For example, I have two lists of entities and a function that measures the distance between them. Let's say it's Name and Email. In the table below for each email I measured the distance to each Name.
1@ - {A:0.2, B:0.3, C:0.4, D:0.6}
2@ - {A:0.15, B:0.2, C:0.2, D:0.5}
3@ - {A:0.1, B:0.05, C:0.03, D:0.2}
Now I want to find single minimum-distance pair for each Email in Names. But, paying attention that if two Emails have same minimum-distance Name candidate, wins whoever has smallest distance. In this case other one Email should select second-closest Name candidate and check again.

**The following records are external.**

-- ==== Sys2Proof/Machine/CaptureRequests.lean ====
section
/-! DEFINITION. Meanings of WRITE_CONDITION, READ_CONDITION, FORCE_TRIGGER, ARM, DISARM and CLEAR_HALT (03, 05). -/

namespace Sys2Proof.Machine

/-- Conditions may be written: capture IDLE or HALTED (R64). -/
def CaptureState.conditionsWritable : CaptureState → Bool
  | .idle | .halted => true
  | .filling | .ready | .post => false

/-- Capture is armed: FILLING or READY (R87). -/
def CaptureState.armed : CaptureState → Bool
  | .filling | .ready => true
  | .idle | .post | .halted => false

/-- WRITE_CONDITION, checked in order: the capture state, then number, ranges and agreement; accepted, every field is
replaced, the condition is UNKNOWN and out of the fire record (R64). -/
def writeConditionBody (r : Request) (s : State) : State :=
  match r.args with
  | [number, role, source, test, threshold, low, high, hysteresis, qualifyCount] =>
    if s.capture.state.conditionsWritable then
      match argIn 0 7 number,
          argCondition s.params.programLength role source test threshold low high hysteresis qualifyCount with
      | some n, some c => respond r .done [] { s with trigger.conditions := s.trigger.conditions.set n c }
      | _, _ => respond r .badValue [] s
    else respond r .badState [] s
  | _ => respond r .badValue [] s

/-- WRITE_CONDITION executes (R64). -/
def execWriteCondition (s : State) : Result := finish (executeFront kindWriteCondition writeConditionBody s)

/-- A condition of the table; every number 0..7 has one (R48). -/
def State.condition (s : State) (n : Nat) : Condition := s.trigger.conditions.getD n Condition.reset

/-- The words of a READ_CONDITION after the number, in order (R65, R177). -/
def Condition.words (c : Condition) : List Word :=
  [ word c.role.code, word c.source.code, word c.test.code, c.threshold.signExtend 32, c.low.signExtend 32,
    c.high.signExtend 32, word c.hysteresis, word c.qualifyCount, word c.readiness.code, word c.runCount,
    flagWord c.fired.isSome ]

/-- READ_CONDITION: DONE carries fields, runtime state and place in the fire record (R65). -/
def readConditionBody (r : Request) (s : State) : State :=
  match r.args with
  | [number] =>
    match argIn 0 7 number with
    | some n => respond r .done (number :: (s.condition n).words) s
    | none => respond r .badValue [] s
  | _ => respond r .badValue [] s

/-- READ_CONDITION executes (R65). -/
def execReadCondition (s : State) : Result := finish (executeFront kindReadCondition readConditionBody s)

/-- FORCE_TRIGGER, by capture state (R62). -/
def forceTriggerBody (r : Request) (s : State) : State :=
  match r.args with
  | [] =>
    if s.capture.state.armed then respond r .done [] { s with trigger.forced := true }
    else respond r .badState [] s
  | _ => respond r .badValue [] s

/-- FORCE_TRIGGER executes (R62). -/
def execForceTrigger (s : State) : Result := finish (executeFront kindForceTrigger forceTriggerBody s)

/-- The S that applies to an ARM: the fixed S while the run goes, the prospective S while it is STOPPED (R89). -/
def State.armS (s : State) : Nat := if s.sweeper.run = .stopped then s.prospectiveS else s.sweeper.fixedS

/-- The size of a full record of that S (R89). -/
def State.fullRecord (s : State) : Nat :=
  Config.headerCells +
    (s.params.pretriggerSweeps + 1 + s.params.posttriggerSweeps) * (Config.blockHeaderCells + s.armS)

/-- ARM's effects (R90). -/
def armEffects (s : State) : State := armNow { s with capture.quota := s.params.captureQuota }

/-- ARM, checked in order; accepted, DONE carries the S checked, the cost and the full-record size (R89, R90). -/
def armBody (r : Request) (s : State) : State :=
  match r.args with
  | [] =>
    if s.capture.state ≠ .idle then respond r .badState [] s
    else if Config.storeCells < s.fullRecord then respond r .badValue [] s
    else if s.memory.free < Config.headerCells then respond r .noSpace [] s
    else if Config.recordPlaces ≤ s.delivery.queue.length then respond r .queueFull [] s
    else
      respond r .done [word s.armS, word (Config.blockHeaderCells + s.armS), word s.fullRecord] (armEffects s)
  | _ => respond r .badValue [] s

/-- ARM executes (R89, R90). -/
def execArm (s : State) : Result := finish (executeFront kindArm armBody s)

/-- DISARM's effects, by capture state (R106); HALTED is refused by the caller. -/
def disarmEffects (s : State) : State :=
  match s.capture.state with
  | .idle | .halted => s
  | .filling | .ready =>
    let s1 := clearForced (freeReservation (dropHistory s))
    { s1 with capture.state := .idle }
  | .post =>
    let s1 := clearForced (closeRecord false true s)
    { s1 with capture.state := .idle }

/-- DISARM, by capture state (R106). -/
def disarmBody (r : Request) (s : State) : State :=
  match r.args with
  | [] => if s.capture.state = .halted then respond r .badState [] s else respond r .done [] (disarmEffects s)
  | _ => respond r .badValue [] s

/-- DISARM executes (R106). -/
def execDisarm (s : State) : Result := finish (executeFront kindDisarm disarmBody s)

/-- CLEAR_HALT, by capture state and run state (R105). -/
def clearHaltBody (r : Request) (s : State) : State :=
  match r.args with
  | [] =>
    if s.capture.state = .halted ∧ s.sweeper.run = .stopped then
      respond r .done [] { s with capture.state := .idle, capture.haltCause := .none }
    else respond r .badState [] s
  | _ => respond r .badValue [] s

/-- CLEAR_HALT executes (R105). -/
def execClearHalt (s : State) : Result := finish (executeFront kindClearHalt clearHaltBody s)

end Sys2Proof.Machine
end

So, in this case result should be:
1@: B
2@: A
3@: C
Table to explain:
emails/names | A | B | C | D |
---|---|---|---|---|
1@ | 0.2 | 0.3 | 0.4 | 0.6 |
2@ | 0.15 | 0.2 | 0.2 | 0.5 |
3@ | 0.1 | 0.05 | 0.03 | 0.2 |
Speed is important.. It could be processed in a form of dataframe or dicts, does not matter.
Thanks for any help.
UPD:
It's possible when the number of Emails > the number of Names, so some Emails will be unassigned, need also to catch them.